Este ano, a celebração ganhou um simbolismo ainda maior, numa altura em que nos EUA – e no resto do mundo – o debate sobre racismo e passado escravocrata ganha cada vez mais espaço, impulsionado por movimentos como o Black Lives Matter.

Apesar das restrições devido à pandemia de covid-19, que levaram a que muitos eventos para assinalar o Juneteenth fossem cancelados ou alterados, milhões de pessoas celebram, esta sexta-feira, o fim da escravatura nos EUA e exigem igualdade entre brancos e negros. Um dos momentos mais aguardados é o discurso de Al Sharpton, em Tulsa, no Oklahoma, um dia antes de Donald Trump realizar o seu primeiro comício das presidenciais de Novembro na mesma cidade.

O plano inicial do Presidente dos EUA, contudo, era realizar o comício esta sexta-feira. Apesar de esta ser uma celebração com 154 anos e uma data tão importante para milhões de pessoas, Trump chegou mesmo a dizer que iria tornar o Juneteenth “muito famoso”, porque, até então, segundo o próprio, ninguém tinha ouvido falar da data.

O sítio escolhido por Trump também gerou imediata condenação. Em 1921, Tulsa foi palco de um dos maiores episódios de violência racista nos EUA, quando uma multidão de brancos atacou grupos de afro-americanos na cidade do estado de Oklahoma, causando a morte de centenas de pessoas.

Em 2021, assinalam-se cem anos do massacre e, ainda hoje, o número real de mortos é incerto. Nos dias seguintes ao massacre, as autoridades tentaram esconder a verdadeira dimensão do acontecimento, falando na morte de poucas dezenas de pessoas. Hoje, muitos historiadores falam em cerca de 300 mortos, no entanto, o número poderá ser superior.

Sucedem-se as histórias de corpos empilhados, transportados para fora da cidade, queimados ou atirados ao rio. À medida que se aproxima o centenário do massacre de Tusla, os arqueólogos continuam a investigar e, no final do passado, chegaram mesmo a encontrar duas possíveis valas comuns.
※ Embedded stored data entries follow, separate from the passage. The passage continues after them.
/-- TRAP, BRK, an undefined word and a fetch from outside executable memory enter their vectors; RTE restores SR from ESR
and goes on at EPC. At a boundary an eft takes an interrupt, a store's error response, or its place in an all-wait: vector
11, 5 or 10. While EXL is 1, a synchronous exception is a double fault: the eft halts, EFT_EVT.DFAULT sets, a recovery
record of kind 4 is written. A fetch from an address that is not executable raises IBUS, one from a page of the other mode
FETCH. The replacement order of the caches is the model's (log 30). EBT outside a delay slot is the model's reading (log
62). -/
def Obligations.Exceptions : Prop :=
  -- ExceptionsAndReturn
  (∀ (s : State) (e : Fin 4) (n : Fin 256), s.hw.canIssue e false = true →
    let t := s.hw.eft e
    let h := s.hw.issued e
    let w := t.esr
    (t.sr.exl = false →
      Does (.trap e n) s (h.enters e 7 (t.pc + 4#32) (some (BitVec.ofNat 32 n.val))) ∧
      Does (.brk e) s (h.enters e 8 t.pc none) ∧ Does (.undefinedInstruction e) s (h.enters e 1 t.pc none)) ∧
    Does (.rte e) s (h.setEft e { t with
      pc := t.epc
      slot := if w.getLsbD 10 then some ⟨t.ebt, w.getLsbD 12, false⟩ else none
      sr := ⟨w.getLsbD 0, w.getLsbD 1, w.getLsbD 2, w.getLsbD 3, w.getLsbD 4, w.getLsbD 5, w.getLsbD 8, w.getLsbD 9,
        w.getLsbD 12⟩ })) ∧
  -- AsynchronousExceptions
  (∀ (s : State) (e : Fin 4) (a : Word) (rest : List Word), let t := s.hw.eft e
    t.run = .ready → t.slot = none → t.pend = none → t.late = none → t.fly = [] → t.out = [] → t.sr.exl = false →
    (t.sr.ie = true → s.hw.irqPend e ≠ 0 → t.storeErrs = [] → Does (.interruptEntry e) s (s.hw.enters e 11 t.pc none)) ∧
    (t.storeErrs = a :: rest → Does (.storeErrorDbus e) s
      (((s.hw.modEft e (fun t => { t with storeErrs := rest })).enters e 5 t.pc (some a)).raiseBit bEFT 3))) ∧
  -- DoubleFault
  (∀ (s : State) (e : Fin 4), s.hw.canIssue e false = true → (s.hw.eft e).sr.exl = true →
    let t := s.hw.eft e
    Does (.brk e) s ((((s.hw.issued e).setEft e { t with run := .halted }).raiseBit bEFT 2).recover 4 0xFF e 8 t.pc.toNat 0)) ∧
  -- RefusedFetch
  (∀ (s : State) (e : Fin 4), let t := s.hw.eft e
    let a := t.pc.toNat
    let h : Hw := { s.hw.wr F.EFT_AWSTAT_LEN 0 with awArmed := false }
    t.run = .ready → t.slot = none → t.pend = none → t.late = none → t.out = [] → t.fly = [] → t.sr.exl = false →
    (executable a = false → Does (.instructionFetchRefused e) s (h.enters e 4 t.pc (some t.pc))) ∧
    (executable a = true → s.hw.uncached a = false → (s.hw.caches.findI a).isSome → s.hw.pageMode a ≠ t.sr.mode →
      Does (.instructionFetchRefused e) s (h.enters e 3 t.pc (some t.pc))))

/-- The ALU triggers: result and flags of O operation v, v the source's value, O the operand O.ALU; CMP and TST leave the
result. The shift triggers: O.SHF shifted by the low five bits of the source's value. The multiply triggers: the exact
value, clamped to 48 bits, stands in the accumulator from the word after the next on; a clamp sets AVn at once. The
replacement order of the caches is the model's (log 30). -/
def Obligations.TModeDataTriggers : Prop :=
  -- TModeAlu
  (∀ (s : State) (e : Fin 4) (src : Fin 256), s.hw.canIssue e true = true → canRead src = true → resSlot src = none →
    let t := s.hw.eft e
    let v := t.readPort e 0x1F1F#16 src
    let o := t.bank.alu
    let k := b2n t.sr.c
    let flags := fun (r : Word) (c ov : Bool) => { t.sr with n := r.msb, z := r == 0#32, c := c, v := ov }
    let gives := fun (i : Fin 4 → Fin 256 → BitVec 16 → Instr) (r : Word) (c ov : Bool) => Retires (i e src 0x1F1F#16) s e
      { t.modBank (fun b => { b with aluR := r }) with sr := flags r c ov }
    let tests := fun (i : Fin 4 → Fin 256 → BitVec 16 → Instr) (r : Word) (c ov : Bool) =>
      Retires (i e src 0x1F1F#16) s e { t with sr := flags r c ov }
    let less := decide (o.toNat < v.toNat)
    gives .tAdd (o + v) (decide (2 ^ 32 ≤ o.toNat + v.toNat)) (overflows (o + v) (o.toInt + v.toInt)) ∧
    gives .tAddc (o + v + BitVec.ofNat 32 k) (decide (2 ^ 32 ≤ o.toNat + v.toNat + k))
      (overflows (o + v + BitVec.ofNat 32 k) (o.toInt + v.toInt + (k : Int))) ∧
    gives .tSub (o - v) less (overflows (o - v) (o.toInt - v.toInt)) ∧
    gives .tSubb (o - v - BitVec.ofNat 32 k) (decide (o.toNat < v.toNat + k))
      (overflows (o - v - BitVec.ofNat 32 k) (o.toInt - v.toInt - (k : Int))) ∧
    gives .tAnd (o &&& v) false false ∧ gives .tOr (o ||| v) false false ∧ gives .tXor (o ^^^ v) false false ∧
    gives .tMin (if o.toInt ≤ v.toInt then o else v) t.sr.c t.sr.v ∧
    gives .tMax (if o.toInt ≤ v.toInt then v else o) t.sr.c t.sr.v ∧
    tests .tCmp (o - v) less (overflows (o - v) (o.toInt - v.toInt)) ∧ tests .tTst (o &&& v) false false) ∧
  -- TModeShifts
  (∀ (s : State) (e : Fin 4) (src : Fin 256), s.hw.canIssue e true = true → canRead src = true → resSlot src = none →
    let t := s.hw.eft e
    let x := t.bank.shf
    let n := (t.readPort e 0x1F1F#16 src).toNat % 32
    let gives := fun (i : Fin 4 → Fin 256 → BitVec 16 → Instr) (r : Word) (c : Bool) => Retires (i e src 0x1F1F#16) s e
      { t.modBank (fun b => { b with shfR := r }) with
        sr := { t.sr with n := r.msb, z := r == 0#32, c := decide (n ≠ 0) && c, v := false } }
    gives .tShl (x <<< n) (x.getLsbD (32 - n)) ∧ gives .tShr (x >>> n) (x.getLsbD (n - 1)) ∧
    gives .tSar (x.sshiftRight n) (x.getLsbD (n - 1)) ∧ gives .tRor (x.rotateRight n) (x.rotateRight n).msb) ∧
  -- TModeMultiply
  (∀ (s : State) (e : Fin 4) (n : Fin 2) (src : Fin 256), s.hw.canIssue e true = true → canRead src = true → resSlot src = none →
    let t := s.hw.eft e
    let v := t.readPort e 0x1F1F#16 src
    let o := t.bank.mul
    let a := t.acc[n].toInt
    let h := (o.setWidth 16).toInt * (v.setWidth 16).toInt
    let w := (o.toInt * v.toInt) / 65536
    let gives := fun (i : Fin 4 → Fin 2 → Fin 256 → BitVec 16 → Instr) (x : Int) =>
      let c := if x < -(2 ^ 47) then -(2 ^ 47) else if 2 ^ 47 ≤ x then 2 ^ 47 - 1 else x
      Retires (i e n src 0x1F1F#16) s e { t with
        fly := [⟨.acc n, BitVec.ofInt 48 c, 1⟩]
        sr := { t.sr with av0 := t.sr.av0 || (n == 0 && c != x), av1 := t.sr.av1 || (n == 1 && c != x) } }
    gives .tMulH h ∧ gives .tMacH (a + h) ∧ gives .tMsuH (a - h) ∧ gives .tMulW w ∧ gives .tMacW (a + w) ∧ gives .tMsuW (a - w))

/-- Loads and stores of the local RAM: at O.LSUB plus the source's value; a load's result stands in R.LSU from the word
after the next on, a store writes O.LSUD. The replacement order of the caches is the model's (log 30). -/
def Obligations.TModeMemoryTriggers : Prop :=
  ∀ (s : State) (e : Fin 4) (src : Fin 256) (kind : Fin 5) (store : Fin 3) (key : Nat), s.hw.canIssue e true = true →
    canRead src = true → resSlot src = none →
    let t := s.hw.eft e
    let a := (t.bank.lsuB + t.readPort e 0x1F1F#16 src).toNat
    let w : Nat := [4, 2, 2, 1, 1].getD kind 1
    let n : Nat := s.hw.mem32 key w
    let signed := kind.val ≠ 2 ∧ kind.val ≠ 4
    let x : Int := if signed ∧ 2 ^ (8 * w - 1) ≤ n then (n : Int) - 2 ^ (8 * w) else n
    let ws : Nat := [4, 2, 1].getD store 1
    t.wordData = none → t.fillBad = none → lramKey e a = some key →
    (a % w = 0 → Retires (.tLoad e kind src 0x1F1F#16 .clean) s e
      { t with fly := [⟨.lsu t.sr.exl, (BitVec.ofInt 32 x).setWidth 48, 1⟩] }) ∧
    (a % ws = 0 → Does (.tStore e store src 0x1F1F#16 .clean) s
      (((s.hw.issued e).setBytes key (leBytes ws t.bank.lsuD.toNat)).setEft e t.onward)) ∧
    (a % w ≠ 0 → t.sr.exl = false → Does (.tLoad e kind src 0x1F1F#16 .clean) s
      ((s.hw.issued e).enters e 6 t.pc (some (BitVec.ofNat 32 a)))) ∧
    (a % ws ≠ 0 → t.sr.exl = false → Does (.tStore e store src 0x1F1F#16 .clean) s
      ((s.hw.issued e).enters e 6 t.pc (some (BitVec.ofNat 32 a))))

/-- The branch triggers: relative ones from the word's address, each with one delay word; JSR leaves the return address in
A6. The replacement order of the caches is the model's (log 30). -/
def Obligations.TModeBranchTriggers : Prop :=
  ∀ (s : State) (e : Fin 4) (src : Fin 256), s.hw.canIssue e true = true → canRead src = true → resSlot src = none →
    let t := s.hw.eft e
    let f := t.sr
    let v := t.readPort e 0x1F1F#16 src
    let rel := t.pc + (v <<< 2)
    let past := t.pc + 8#32
    let cond := t.bank.brC.toNat % 16
    let holds := [f.z, !f.z, f.c, !f.c, f.n, !f.n, f.v, !f.v, !f.c && !f.z, f.c || f.z, f.n == f.v, f.n != f.v,
      !f.z && (f.n == f.v), f.z || (f.n != f.v), true].getD cond false
    let leaps := fun (u : Eft) (target : Word) (m : Bool) => { u with slot := some (Slot.mk target m false) }
    (t.pc.toNat % 4 = 0 →
      Retires (.tBra e src 0x1F1F#16) s e (leaps t rel true) ∧
      (cond ≠ 15 → Retires (.tBrc e src 0x1F1F#16) s e (leaps t (if holds then rel else past) true))) ∧
    (v.toNat % 4 = 0 →
      Retires (.tJmpt e src 0x1F1F#16) s e (leaps t v true) ∧ Retires (.tJmpa e src 0x1F1F#16) s e (leaps t v false) ∧
      Retires (.tJsrt e src 0x1F1F#16) s e (leaps { t with a := t.a.set 6 past } v true) ∧
      Retires (.tJsra e src 0x1F1F#16) s e (leaps { t with a := t.a.set 6 past } v false)) ∧
    (f.exl = false → cond = 15 → Does (.tBrc e src 0x1F1F#16) s ((s.hw.issued e).enters e 1 t.pc none)) ∧
    (f.exl = false → v.toNat % 4 ≠ 0 → Does (.tJmpa e src 0x1F1F#16) s ((s.hw.issued e).enters e 6 t.pc (some v)))

/-- The event, system and cache triggers. The replacement order of the caches is the model's (log 30). -/
def Obligations.TModeSystemTriggers : Prop :=
  ∀ (s : State) (e : Fin 4) (src : Fin 256), s.hw.canIssue e true = true → canRead src = true → resSlot src = none →
    let t := s.hw.eft e
    let h := s.hw.issued e
    let v := t.readPort e 0x1F1F#16 src
    let flags := h.rd F.EFT_FLAGS_FLAGS
    let got := flags &&& v.toNat
    let taken := h.wr F.EFT_FLAGS_FLAGS (flags &&& (got ^^^ 0xFFFFFFFF))
    let r := t.modBank (fun b => { b with evR := BitVec.ofNat 32 got })
    let w := t.esr
    let held := { t with pc := t.pc + 4#32, run := .stalled, stall := .cacheOp }
    (got ≠ 0 → Does (.tEvWait e src 0x1F1F#16) s (taken.setEft e r.onward)) ∧
    (got = 0 → Does (.tEvWait e src 0x1F1F#16) s (h.setEft e { t with run := .waiting, wmask := v, waitTo := .evR })) ∧
    Does (.tEvPoll e src 0x1F1F#16) s (taken.setEft e
      { r with pc := t.pc + 4#32, sr := { t.sr with z := BitVec.ofNat 32 got == 0#32 } }) ∧
    Does (.tEvSig e src 0x1F1F#16) s ((h.wr F.EFT_FLAGS_FLAGS (flags ||| v.toNat)).setEft e t.onward) ∧
    Retires (.tSync e src 0x1F1F#16) s e t ∧
    (t.sr.exl = false →
      Does (.tTrap e src 0x1F1F#16) s (h.enters e 7 (t.pc + 4#32) (some (BitVec.ofNat 32 (v.toNat % 256)))) ∧
      Does (.tBrk e src 0x1F1F#16) s (h.enters e 8 t.pc none) ∧
      (5 < v.toNat → Does (.tCache e src 0x1F1F#16) s (h.enters e 1 t.pc none))) ∧
    Does (.tRte e src 0x1F1F#16) s (h.setEft e { t with
      pc := t.epc
      slot := if w.getLsbD 10 then some ⟨t.ebt, w.getLsbD 12, false⟩ else none
      sr := ⟨w.getLsbD 0, w.getLsbD 1, w.getLsbD 2, w.getLsbD 3, w.getLsbD 4, w.getLsbD 5, w.getLsbD 8, w.getLsbD 9,
        w.getLsbD 12⟩ }) ∧
    (v = 5#32 → Does (.tCache e src 0x1F1F#16) s
      (({ h with caches := { h.caches with ilines := [] } } : Hw).setEft e held)) ∧
    (∀ i l, v = 1#32 → s.hw.caches.find t.bank.cacheA.toNat = some (i, l) → Does (.tCache e src 0x1F1F#16) s
      (({ h with caches := h.caches.kill i } : Hw).setEft e held))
Devido à covid-19, as escavações tiveram de ser adiadas, mas é expectável que, em breve, os arqueólogos cheguem a mais conclusões quanto à dimensão do massacre de Tulsa. “Quando os arqueólogos retomarem o seu trabalho, os habitantes de Tulsa poderão aprender mais sobre o episódio sangrento que assombra os sonhos da cidade há quase um século”, escreve Brent Staples, membro do conselho editorial do New York Times.